Published on 2012-09-04 by John Collins. Socials: YouTube - X - Spotify - Amazon Music - Apple Podcast |
Network trace tools like Wireshark are amazing for debugging request/response cycles between your clients and your web servers, allowing you to inspect each request and response in detail. However, usually in a production environment you will not have a window environment to run Wireshark, instead you will just have a command line interface. You can use tcpdump (which comes with most versions of Linux by default) to generate a .pcap file that you can then inspect offline with Wireshark on a machine that does have a window environment installed on, however this process is not real-time and is a little cumbersome.
The tcpflow tool is usually not installed by default, however it should be available in most Linux repositories for easy install.
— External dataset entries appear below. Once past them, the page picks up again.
/-- GRANT_APPLY: the grant is applied once: TRANSIT to HELD, the issue cap rises by 2, and an EASE that waited takes
effect (R246, R251, R265, R270). -/
def execGrantApply (c : Nat) (s : State) : Host.Outcome State Fault Refusal :=
  match s.token.grants.find? (fun g => g.core = c && g.released) with
  | none => .next s
  | some g =>
    let s := { s with token := { s.token with
      grants := s.token.grants.filter (fun x => x.seq ≠ g.seq),
      maxLat := max s.token.maxLat (min 0xFFFF (tenNsSince s g.stokeAt)) } }
    let s := modTokOf s c (fun k =>
      let h := k.held + g.n
      let lim := easeLimit k h
      { k with held := h, committed := k.committed - g.n, lastSeq := some g.seq,
               cap := if k.clamped then k.cap else max k.cap (min lim (k.cap + 2)) })
    let s := modTok s (tokApply g.n)
    .next (if (s.core c).tok.easing = [] then s else rejudge (settleEasing s c))

/-- ISSUE_CAP_STEP: the issue cap rises by 2 tokens until it equals the holding (R246). -/
def execIssueCapStep (c : Nat) (s : State) : Host.Outcome State Fault Refusal :=
  let k := (s.core c).tok
  let lim := easeLimit k k.held
  if k.clamped || lim ≤ k.cap then .next s
  else .next (modTokOf s c (fun k => { k with cap := min lim (k.cap + 2) }))

/-- The credit of tokens that reached the pool: recalls end when SHORTFALL is 0 (R114, R260). -/
def afterCredit (s : State) (sf : Nat) : State := if 0 < sf && s.ledgers.tok.shortfall = 0 then withdrawGlobal s else s

/-- TOKEN_RETURN: eased tokens of a core reach the pool (R248, R114). -/
def execTokenReturn (c : Nat) (s : State) : Host.Outcome State Fault Refusal :=
  match s.token.returns.find? (fun r => r.1 = c) with
  | none => .next s
  | some r =>
    let sf := s.ledgers.tok.shortfall
    if !counting s then .next s
    else .next (afterCredit (modTok { s with token := { s.token with returns := s.token.returns.erase r } }
      (tokReturn s.token.retire r.2)) sf)

/-- RECALL_RECEIVED: the recall reaches the core (R258, R397). -/
def execRecallReceived (c : Nat) (s : State) : Host.Outcome State Fault Refusal :=
  if (recallTarget (s.core c).tok).isSome then .next (modTokOf s c (fun k => { k with seen := true })) else .next s

/-- RECALL_TIMEOUT: a recalled core that has not eased is clamped to 1 token (R259). -/
def execRecallTimeout (c : Nat) (s : State) : Host.Outcome State Fault Refusal :=
  let k := (s.core c).tok
  match recallTarget k with
  | some r =>
    if k.seen && !k.clamped && r < k.held then
      let s := noticeTile (planFall (modTokOf s c (fun k => { k with clamped := true, cap := min k.cap 1 })) c 1) (c / 64) true
      let s := { s with token := { s.token with clamps := satInc s.token.clamps 0xFFFF } }
      .next (raise (logEvent s 0x1051 2 .token [c, k.held, r, 0]) .token 2)
    else .next s
  | none => .next s

/-! ### Base tokens (R36), lost cores (R118) -/

/-- Every core of tile `t` is charged its base token, which is announced (R36, R253). -/
def chargeBase (s : State) (t : Nat) : State :=
  modTok (noticeTile (forEach ((List.range 64).map (· + 64 * t)) s (fun s c =>
    s.modCore c (fun x => { x with tok := { ({} : CoreTok) with held := 1, cap := 1, atStop := x.tok.atStop } }))) t false) (tokCharge 64)

/-- Take everything a core holds or has committed out of the core; what it was. -/
def dropTokens (s : State) (c : Nat) : State × Nat × Nat :=
  let k := (s.core c).tok
  let s := withdrawReq s c
  let s := { s with token := { s.token with grants := s.token.grants.filter (fun g => g.core ≠ c),
                                            plan := put 0 s.token.plan c 0, planNew := s.token.planNew.filter (· ≠ c) } }
  (modTokOf s c (fun k => { ({} : CoreTok) with atStop := k.atStop }), k.held, k.committed)

/-- Tokens held and committed return to the pool at once (R36, R118). -/
def givePool (s : State) (held transit : Nat) : State :=
  let sf := s.ledgers.tok.shortfall
  afterCredit (modTok s (fun t => tokReturn s.token.retire transit (tokGive s.token.retire held t))) sf

/-- A core's tokens return to the pool and its recalls end. -/
def returnAll (s : State) (c : Nat) : State :=
  let s := liftClamp s c
  let (s, h, m) := dropTokens s c
  givePool s h m

/-- The budget in force covers the base tokens of the Stoked cores again, as after a tile has left Stoked (R261). -/
def baseCovered (s : State) : State :=
  if s.token.belowBase && (stokedCores s).length ≤ s.token.inForce then { s with token := { s.token with belowBase := false } } else s

/-- Every core of tile `t` returns what it holds, and the Hearth announces it (R36, R253, R261). -/
def releaseBase (s : State) (t : Nat) : State := baseCovered (noticeTile (forEach (tileCores s t) s returnAll) t true)

/-! ### The budget in force (R26, R255 to R257) -/

/-- During a ledger fault every core's issue is clamped, and the fall announced (R132, R253). -/
def clampCores (s : State) : State :=
  forEach (List.range 8) { s with token := { s.token with clampAll := true } } (fun s t => noticeTile s t true)

/-- The budget in force takes the value of R26; a change logs event 0x1056 and raises BUDGET_CHANGED (R257). -/
def budgetMoved (s : State) : State :=
  let new := budgetOf s
  let old := s.token.inForce
  if new = old then s
  else raise (logEvent { s with token := { s.token with inForce := new } } 0x1056 0 .token
    [old, new, s.token.thermalCap, s.token.inletCap]) .token 0

/-- The budget in force follows the caps and RETIRED: event 0x1056, WITHHELD and SHORTFALL, recall (R114, R128, R257);
during a ledger fault a fall clamps every core (R132). -/
def budgetUpdate (s : State) (cause : Nat) : State :=
  let new := budgetOf s
  let old := s.token.inForce
  let sf := s.ledgers.tok.shortfall
  let s := budgetMoved s
  if !counting s then (if new < old && ledgerFaulted s then clampCores s else s)
  else
    let s := modTok s (fun t => tokBudget new (tokRetire s.token.retire t))
    let s := baseCovered s
    if sf < s.ledgers.tok.shortfall then recallGlobal s cause
    else if s.ledgers.tok.shortfall = 0 && 0 < sf then withdrawGlobal s else s

/-- The thermal cap changes (R313). -/
def setThermalCap (s : State) (cap : Nat) : State :=
  budgetUpdate { s with token := { s.token with thermalCap := cap } } 0

/-- RETIRED changes (R289); during a ledger fault it waits for the reseal (R299). -/
def setRetired (s : State) (n : Nat) : State :=
  if ledgerFaulted s then s else budgetUpdate { s with token := { s.token with retire := n } } 2

/-- IOUT of a net in 0.1 A (Table 5.17), from I_net in Q15.16. -/
def ioutOf (iQ : Int) : Nat := (divNear (iQ * 10) 65536).toNat % 65536

/-- UNTOK: ceil(I_16-19 / 0.25 A), with the sum in 0.1 A (R255). -/
def untokOf (s : State) : Nat := (2 * ([16, 17, 18, 19].map (fun n => ioutOf (s.net n).iQ)).sum + 4) / 5

/-- The inlet cap of R255; a negative result is 0. -/
def inletCapOf (watts vhbm01W vsbMw wtok untok : Nat) : Nat :=
  ((1000 * (watts : Int) - 100 * vhbm01W - vsbMw) / (wtok : Int) - untok).toNat

/-- The Hearth derives the inlet cap: a fall at once, a rise only by 32 tokens or more (R255, R256). A calibration whose
W_TOK is 0 leaves the formula without a result: the cap is a free value. DESIGN CHOICE; safe. Log entry 10. -/
def inletUpdate (s : State) : State :=
  let u := untokOf s
  let (w, s) := if calWtok s = 0 then freeVal s else (0, s)
  let cap := if calWtok s = 0 then w.toNat % 8192 else inletCapOf s.hearth.watts s.hearth.vhbmP s.hearth.vsbMw (calWtok s) u
  let s := { s with token := { s.token with untok := u % 512, lastCap := if s.hearth.watts = 0 then s.token.lastCap else cap } }
  let new := if s.hearth.watts = 0 then 4928
    else if cap < s.token.inletCap || s.token.inletCap + 32 ≤ cap then cap else s.token.inletCap
  if new = s.token.inletCap then s else budgetUpdate { s with token := { s.token with inletCap := new } } 1

/-! ### Reseal (R133) -/

/-- The ledgers are reset, the fault clears, a new epoch begins, retirements held pending are added, which may move the budget in
force, and grants resume (R132, R133, R257, R299). `phasesOut` gives RETIRED afresh. -/
def resealNow (retired : Nat) (s : State) : State :=
  let s := { s with token := { s.token with retire := retired, clampAll := false, returns := [], grants := [] } }
  let s := resealUnits s
  let s := beginEpoch { s with ledger := { s.ledger with fault := none }, token := { s.token with level := 0, belowBase := false } }
  budgetMoved (logEvent s 0x9002 1 .ledger [s.ledger.epoch, 0, 0, 0])

/-! ### TOKEN page (Tables 8.4 to 8.15) -/

/-- Cores under recall. -/
def recalledCount (s : State) : Nat := ((stokedCores s).filter (fun c => (recallTarget (s.core c).tok).isSome)).length

def readToken (s : State) (off : Nat) : Word :=
  let k := (s.core s.token.coreSel).tok
  let t := s.ledgers.tok
  match off with
  | 0x40 => word [(0, s.token.inForce), (16, t.retired)]
  | 0x44 => word [(0, s.token.thermalCap), (16, s.token.inletCap % 8192)]
  | 0x48 => word [(0, t.free), (16, t.withheld)]
  | 0x4C => word [(0, t.held), (16, t.transit)]
  | 0x50 => word [(0, t.shortfall), (13, s.token.level), (16, recalledCount s)]
  | 0x54 => word [(0, s.token.lead)]
  | 0x58 => word [(0, calWtok s)]
  | 0x5C => word [(0, s.token.lastCap % 8192), (16, s.token.untok)]
  | 0x60 => word [(0, s.token.queue.length % 1024), (10, s.token.aside.length % 1024)]
  | 0x64 => word [(0, s.token.coreSel)]
  | 0x68 => word [(0, k.held), (4, effCap s k), (8, ((s.token.queue ++ s.token.aside).find? (fun r => r.core = s.token.coreSel)).elim 0 (·.target)),
      (12, (recallTarget k).getD 0), (16, b2n k.clamped)]
  | 0x6C => word [(0, s.token.clamps), (16, s.token.maxLat)]
  | _ => 0

def writeToken (off : Nat) (w : RegWrite) (s : State) : State × RefCode :=
  match off with
  | 0x54 =>
    let v := fld (w.merged (readToken s off)).toNat 0 10
    guarded s .token off w { outOfRange := v < 100 || 1000 < v } (fun s => { s with token := { s.token with lead := v } })
  | 0x58 =>
    let v := fld (w.merged (readToken s off)).toNat 0 10
    guarded s .token off w { outOfRange := v < 100 || 500 < v } (fun s => setCalN s 0x4840 2 v)
  | 0x64 =>
    let v := fld (w.merged (readToken s off)).toNat 0 9
    guarded s .token off w {} (fun s => { s with token := { s.token with coreSel := v } })
  | _ => roWrite s .token off w

end Sys2Proof.Machine
end

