-- ==== Sys2Proof/Machine/Grid.lean ====
section
/-!
DEFINITION. The core grid (chapter 11): receive queues and credits, tallies, core states and control, lost cores and
spares, tile clocks, and the GRID, TALLY and CORECTL pages.
-/
namespace Sys2Proof.Machine
open Sys2Proof

/-! ### Cores and what they belong to -/

/-- Size of the local store and of instruction memory (R334, R378). -/
def lsSize : Nat := 0x180000
def imemSize : Nat := 0x10000

/-- `n` bytes of a core's local store. -/
def lsRead (x : CoreSt) (a n : Nat) : List Byte := lookList 0 x.ls a n
/-- Bytes written to a core's local store. -/
def lsWrite (x : CoreSt) (a : Nat) (b : List Byte) : CoreSt := { x with ls := putList 0 x.ls a b }

/-- The command in the core's slot. -/
def coreCmd (s : State) (n : Nat) : Option Cmd :=
  match (s.core n).slot with
  | some k => s.cmd k
  | none => none

/-- The cores of the core's own command; a core started by hand has only itself (R347, R386). -/
def ownCores (s : State) (n : Nat) : List Nat :=
  match coreCmd s n with
  | some c => c.cores
  | none => [n]

/-- The tally is the core's own: of its command's plate (R386, R453); a core started by hand has no plate to bound it
(log entry 26). -/
def ownTally (s : State) (n t : Nat) : Bool :=
  match coreCmd s n with
  | some c => (match cmdPlate s c with | some p => plateTally p t | none => false)
  | none => t < 4096

/-- The core is in some partition's active definition (R444). -/
def inPartition (s : State) (n : Nat) : Bool :=
  s.parts.any (fun e => (look 0 e.2.active.cores (n / 64)).getLsbD (n % 64))

/-- The spare that serves a logical core. -/
def servedBy (s : State) (n : Nat) : Option Nat :=
  let t := s.tile (n / 64)
  if t.spare0 = some (n % 64) then some 0 else if t.spare1 = some (n % 64) then some 1 else none

/-! ### Credits and queues (R348 to R350, Table 4.3) -/

/-- Key of the credits `sender` holds for queue `q` of core `rcv`. -/
def credKey (sender rcv q : Nat) : Nat := (sender * 512 + rcv) * 8 + q

def heldCred (s : State) (sender rcv q : Nat) : Nat := look 0 s.grid.credits (credKey sender rcv q)
def setCred (s : State) (sender rcv q n : Nat) : State :=
  { s with grid := { s.grid with credits := put 0 s.grid.credits (credKey sender rcv q) n } }

/-- The queue as configured; depth 0 is unconfigured. -/
def emptyQueue : RQueue := ⟨0, 0, 0, 0, 0⟩
def queueOf (x : CoreSt) (q : Nat) : RQueue := look emptyQueue x.queues q
def modQueueOf (s : State) (n q : Nat) (f : RQueue → RQueue) : State :=
  s.modCore n (fun x => { x with queues := modAt emptyQueue x.queues q f })
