/-- INPUT_SWITCH_FAILED: the phase currents of an isolated cell have come to more than 0.5 A for 1 us, 10 frames; its net is treated
as shorted (R301). -/
def execInputSwitchFailed (i : Nat) (s : State) : Host.Outcome State Fault Refusal :=
  if i < numCells && (s.cell i).isolated && 10 ≤ (s.cell i).leak then .next (netFail s (cellNet i) true) else .next s

/-! ### Phases and cells (R274 to R279, R294, R297, R300) -/

/-- The Hearth cannot hear from the cell's die (R110, R300). -/
def cellUnreachable (s : State) (i : Nat) : Bool := s.arb.unreachable.contains (cellDie i)

/-- The Hearth learns of a fault: it retires tokens, sets the tile cap and logs (R289). RETIRED is the last argument of event
0x1061. -/
def faultLearned (s : State) (i code : Nat) (args : List Nat) : State :=
  let n := cellNet i
  let s := if code = 0x1061 then powerEvent s code 3 (.cell i) (args ++ [retiredOf s]) else powerEvent s code 2 (.cell i) args
  capacityCheck (capApply s n) n

/-- The Hearth hears of the faults of die `d`, oldest first, unless the die does not answer (R289, R300). -/
def hearNow (s : State) (d : Nat) : State :=
  if s.arb.unreachable.contains d then s
  else
    forEach (s.hearth.late.filter (fun f => cellDie f.cell = d)) s (fun s f =>
      faultLearned { s with hearth := { s.hearth with late := s.hearth.late.erase f } } f.cell f.code f.args)

/-- A fault on cell `i` arose in the present frame of its engine, and the Hearth has not heard of it. -/
def thisFrame (s : State) (i : Nat) (f : LateFault) : Bool := f.cell = i && f.frame = (s.loopE (cellDie i)).frame

/-- The Hearth hears of a fault at the end of the frame, or at once where the die's engine has no frames, unless the die does not
answer; `before` is the cell's phases in service before it. An isolation stands for the phases removed in its frame (R297, R300). -/
def faultReport (s : State) (i code before : Nat) (args : List Nat) : State :=
  let d := cellDie i
  let mine := s.hearth.late.filter (thisFrame s i)
  let f : LateFault := ⟨i, code, args, (s.loopE d).frame, (mine.head?.map (·.known)).getD before⟩
  let rest := if code = 0x1061 then s.hearth.late.filter (fun f => !thisFrame s i f) else s.hearth.late
  let s := { s with hearth := { s.hearth with late := rest ++ [f] } }
  if (s.loopE d).clk then s else hearNow s d

/-- The cell was isolated in the present frame, and the Hearth has not heard of it. -/
def isolatedNow (s : State) (i : Nat) : Bool := s.hearth.late.any (fun f => thisFrame s i f && f.code = 0x1061)

/-- A further cause arises in the frame of an isolation: the lowest is the one shown and logged (R297). -/
def lowerCause (s : State) (i cause : Nat) : State :=
  let c := s.cell i
  if !isolatedNow s i || c.isoCause ≤ cause then s
  else
    let s := s.setCell i { c with isoCause := cause }
    { s with hearth := { s.hearth with late := s.hearth.late.map (fun f =>
      if thisFrame s i f && f.code = 0x1061 then { f with args := i :: cause :: f.args.drop 2 } else f) } }

/-- On the VCORE net of a Stoked tile core clock periods are stretched for 2 us (R279). -/
def stretchClock (s : State) (n : Nat) : State :=
  if n < 16 && n % 2 = 0 && (s.tile (n / 2)).st = .stoked then s.modTile (n / 2) (fun x => { x with stretchAt := some s.ao.ticks }) else s

/-- A cell restored less than 1 s ago (R294). -/
def freshlyRestored (s : State) (i : Nat) : Bool := (s.cell i).restoredAt.any (fun t => withinUs s t 1000000)

/-- A cell is isolated: its switches stop, its input switch opens and a range change goes on without it (R166, R277,
R278); of several causes in one frame the lowest counts (R297). -/
def isolateCell (s : State) (i cause : Nat) : State :=
  let c := s.cell i
  if c.isolated then lowerCause s i cause
  else
    let n := cellNet i
    let before := phasesIn s i
    let s := s.setCell i { c with isolated := true, isoCause := cause, leak := 0, discharge := false, pathWant := [], judged := false,
                                  permanent := c.permanent || cause = 8 }
    let s := raise (stretchClock s n) (.cell i) 2
    let s := match (s.net n).roll with
      | some r => if r.cur = some i && !r.halted then rollNext s n r.todo r.changed (r.skipped + 1) r.range else s
      | none => s
    faultReport s i 0x1061 before [i, cause, before]

/-- A criterion of Table 9.1 or 9.2 isolates a cell: with cause 8, for good, within 1 s of a restore (R294). -/
def isolateFor (s : State) (i cause : Nat) : State := isolateCell s i (if freshlyRestored s i then 8 else cause)

/-- PH_CAUSE with the cause of phase `k` (Table 9.8). -/
def setPhCause (m : BitVec 8) (k cause : Nat) : BitVec 8 := m ||| BitVec.ofNat 8 ((cause + 1) * 4 ^ k)

/-- Phase `k` is switched off (R274, R276): with the first, the share weight falls to three quarters. -/
def dropPhase (s : State) (i k cause : Nat) : State :=
  s.modCell i (fun c =>
    let c' := { c with phases := c.phases &&& ~~~ BitVec.ofNat 4 (2 ^ k), phCause := setPhCause c.phCause k cause,
                       phWatch := put {} c.phWatch k {} }
    if c.phases = 0xF then { c' with savedWt := some c.shareWt, shareWt := max 1 ((3 * c.shareWt + 2) / 4) } else c')

/-- Current of phase `k` in the last frame. -/
def phaseQ (c : CellSt) (k : Nat) : Int := match k with | 0 => c.i0Q | 1 => c.i1Q | 2 => c.i2Q | _ => c.i3Q

/-- Phase `k` looks open: below 25 % of the mean of the cell's other phases in service, that mean being at least 0.15 A
(Table 9.1). -/
def phaseOpen (c : CellSt) (k : Nat) : Bool :=
  let o := ([0, 1, 2, 3].filter (fun j => j ≠ k && c.phases.getLsbD j)).map (phaseQ c)
  0 < o.length && 15 * 65536 * (o.length : Int) ≤ 100 * o.sum && 4 * o.length * phaseQ c k < o.sum

/-- The counts of phase `k` after one more frame (Table 9.1). -/
def watchPhase (c : CellSt) (k : Nat) : PhaseWatch :=
  let w := look {} c.phWatch k
  if c.isolated || !c.phases.getLsbD k then {}
  else { oc := if 72 * 65536 < 100 * phaseQ c k then min 101 (w.oc + 1) else 0,
         peak := if 65536 < phaseQ c k then min 4 (w.peak + 1) else 0,
         idle := if phaseOpen c k then min 64 (w.idle + 1) else 0 }

/-- The die fault logic counts one frame of a cell's results (R272, R301). -/
def watchPhases (c : CellSt) : CellSt :=
  { c with phWatch := [0, 1, 2, 3].foldl (fun m k => put {} m k (watchPhase c k)) c.phWatch,
           leak := if c.isolated && 32768 < c.i0Q + c.i1Q + c.i2Q + c.i3Q then min 10 (c.leak + 1) else 0 }

/-- The cause for which phase `k` is due for removal: 0 overcurrent, 1 open (Table 9.1). -/
def phaseDue (c : CellSt) (k : Nat) : Option Nat :=
  let w := look {} c.phWatch k
  if 101 ≤ w.oc || 4 ≤ w.peak then some 0 else if 64 ≤ w.idle then some 1 else none

/-- PHASE_REMOVE: phase `k` of a cell, whose count has expired, leaves service; a second one isolates the cell. A phase removed in the
frame of the cell's isolation adds nothing but its cause (R272, R274, R276, R297). -/
def execPhaseRemove (i k : Nat) (s : State) : Host.Outcome State Fault Refusal :=
  let c := s.cell i
  match phaseDue c k with
  | none => .next s
  | some cause =>
    if !(i < numCells && k < 4) || (c.isolated && !isolatedNow s i) || !c.phases.getLsbD k || !dieOn s (cellDie i) then .next s
    else
      let before := phasesIn s i
      let fresh := freshlyRestored s i
      let s := raise (dropPhase s i k cause) (.cell i) 1
      if fresh then .next (isolateCell s i 8)
      else if c.phases ≠ 0xF then .next (isolateFor s i 0)
      else if c.isolated then .next s
      else .next (faultReport (stretchClock s (cellNet i)) i 0x1060 before [i, k, cause, twos 32 (maOf (phaseQ c k))])

/-- STUCK_HIGH_SIDE (R272). -/
def execStuckHighSide (i k : Nat) (s : State) : Host.Outcome State Fault Refusal :=
  if i < numCells && k < 4 && dieOn s (cellDie i) then .next (isolateFor s i 1) else .next s

/-- ROLL_RESUME_TIMEOUT (R172). -/
def execRollResumeTimeout (i : Nat) (s : State) : Host.Outcome State Fault Refusal :=
  match (s.net (cellNet i)).roll with
  | some r => if r.cur = some i && !r.halted then .next (isolateCell s i 6) else .next s
  | none => .next s
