/-- A write of the register that holds ENABLE of queue `q`: a QUEUE page's PAGE_CTRL, or ADM_CTRL. -/
def writeEnable (q : Nat) (w : RegWrite) (s : State) : State × RefCode :=
  if q < 256 then writeReg (.queue q) 0x08 w s else if q < 258 then writeReg .hostif (queueOff q 12) w s else (s, .ok)

/-- QUEUE_ENABLE. -/
def execQueueEnable (q : Nat) (w : RegWrite) (s : State) : Host.Outcome State Fault Refusal := .next (writeEnable q w s).1

/-- QUEUE_DISABLE. -/
def execQueueDisable (q : Nat) (w : RegWrite) (s : State) : Host.Outcome State Fault Refusal := .next (writeEnable q w s).1

/-- PORT_ENABLE. -/
def execPortEnable (p : Nat) (w : RegWrite) (s : State) : Host.Outcome State Fault Refusal := .next (writeReg (.port p) 0x08 w s).1

/-- PORT_DISABLE. -/
def execPortDisable (p : Nat) (w : RegWrite) (s : State) : Host.Outcome State Fault Refusal := .next (writeReg (.port p) 0x08 w s).1

/-! ### Dies that do not answer (R110) -/

/-- SPINE_TIMEOUT: the hub logs event 0x1014 once for the die, and completes the access as for a page without power. -/
def execSpineTimeout (p : PageRef) (off : Nat) (acc : SpineAccess) (s : State) : Host.Outcome State Fault Refusal :=
  if !isReady s || !p.exists || p.die = 11 || !pageOn s p then .next s
  else
    let d := p.die
    let s := if s.arb.unreachable.contains d then s
      else logEvent { s with arb := { s.arb with unreachable := markSeized s.arb.unreachable d true } } 0x1014 3 .arbiter [d, p.block, p.evInst, off]
    match acc with
    | .read => .next (emit s (.readData (offReg s p off)))
    | .write w => .next (recordUnp s (writtenAddr p off w.master) w.master .wrongState)

end Sys2Proof.Machine
end

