-- ==== Sys2Proof/Machine/Step.lean ====
section
/-!
DEFINITION. One step: the command at the front of the queue takes effect; with an empty queue one AO tick passes.
-/
namespace Sys2Proof.Machine
open Sys2Proof

/-- One step. Log entries 1 and 2. -/
def step (s : State) : Host.Outcome State Fault Refusal :=
  match s.pending with
  | [] => .next (tickOnce s)
  | c :: rest => exec c { s with pending := rest }

/-- `s` with the command the word spells put at the front of the queue. -/
def State.withFetchWord (s : State) (nbits w : Nat) : State :=
  match decodeTableWord nbits w with
  | some c => { s with pending := c :: s.pending }
  | none => s

end Sys2Proof.Machine
end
For example on CentOS/RHEL/Fedora, the following command will install it for you:
root$ yum install tcpflow
If it is not available in a repository you have configured, you can download an .rpn file from here:
http://pkgs.repoforge.org/tcpflow/
For example to install it on 64bit CentOS 6:
root$ yum install --nogpgcheck http://pkgs.repoforge.org/tcpflow/tcpflow-0.21-1.2.el6.rf.x86_64.rpm
Once installed, you can then run the following command to get a live trace tailed to your command line, replacing the list of HTTP verns to suit your needs:
root$ tcpflow -p -c -i eth0 port 80 | grep -oE '(GET|POST|HEAD) .* HTTP/1.[01]|Host: .*'
You will also need to ensure that if your network card is not named eth0, then place the correct name after the -i flag instead.
Sample output:
root$ tcpflow -p -c -i eth0 port 80 | grep -oE '(GET|POST|HEAD) .* HTTP/1.[01]|Host: .*' tcpflow[31437]: listening on eth0 GET / HTTP/1.1 Host: www.techleader.pro GET //alpha/css/alpha.css HTTP/1.1 Host: www.techleader.pro GET //config/css/overrides.css HTTP/1.1 Host: www.techleader.pro GET /lib/luminous/style/luminous.css HTTP/1.1 Host: www.techleader.pro GET /lib/luminous/style/luminous_light.css HTTP/1.1 Host: www.techleader.pro GET //alpha/lib/jquery/jquery-1.5.1.min.js HTTP/1.1 Host: www.techleader.pro GET /images/bookshelf.png HTTP/1.1 Host: www.techleader.pro GET /alpha/images/icons/feed.png HTTP/1.1 Host: www.techleader.pro GET /alpha/images/icons/twitter.png HTTP/1.1 Host: www.techleader.pro GET /alpha/images/icons/page_go.png HTTP/1.1 Host: www.techleader.pro GET /favicon.ico HTTP/1.1 Host: www.techleader.pro GET /search/q/digest HTTP/1.1 Host: www.techleader.pro GET /search/q/test HTTP/1.1 Host: www.techleader.pro ...
Once you are finished with the trace, press ctrl-c to exit.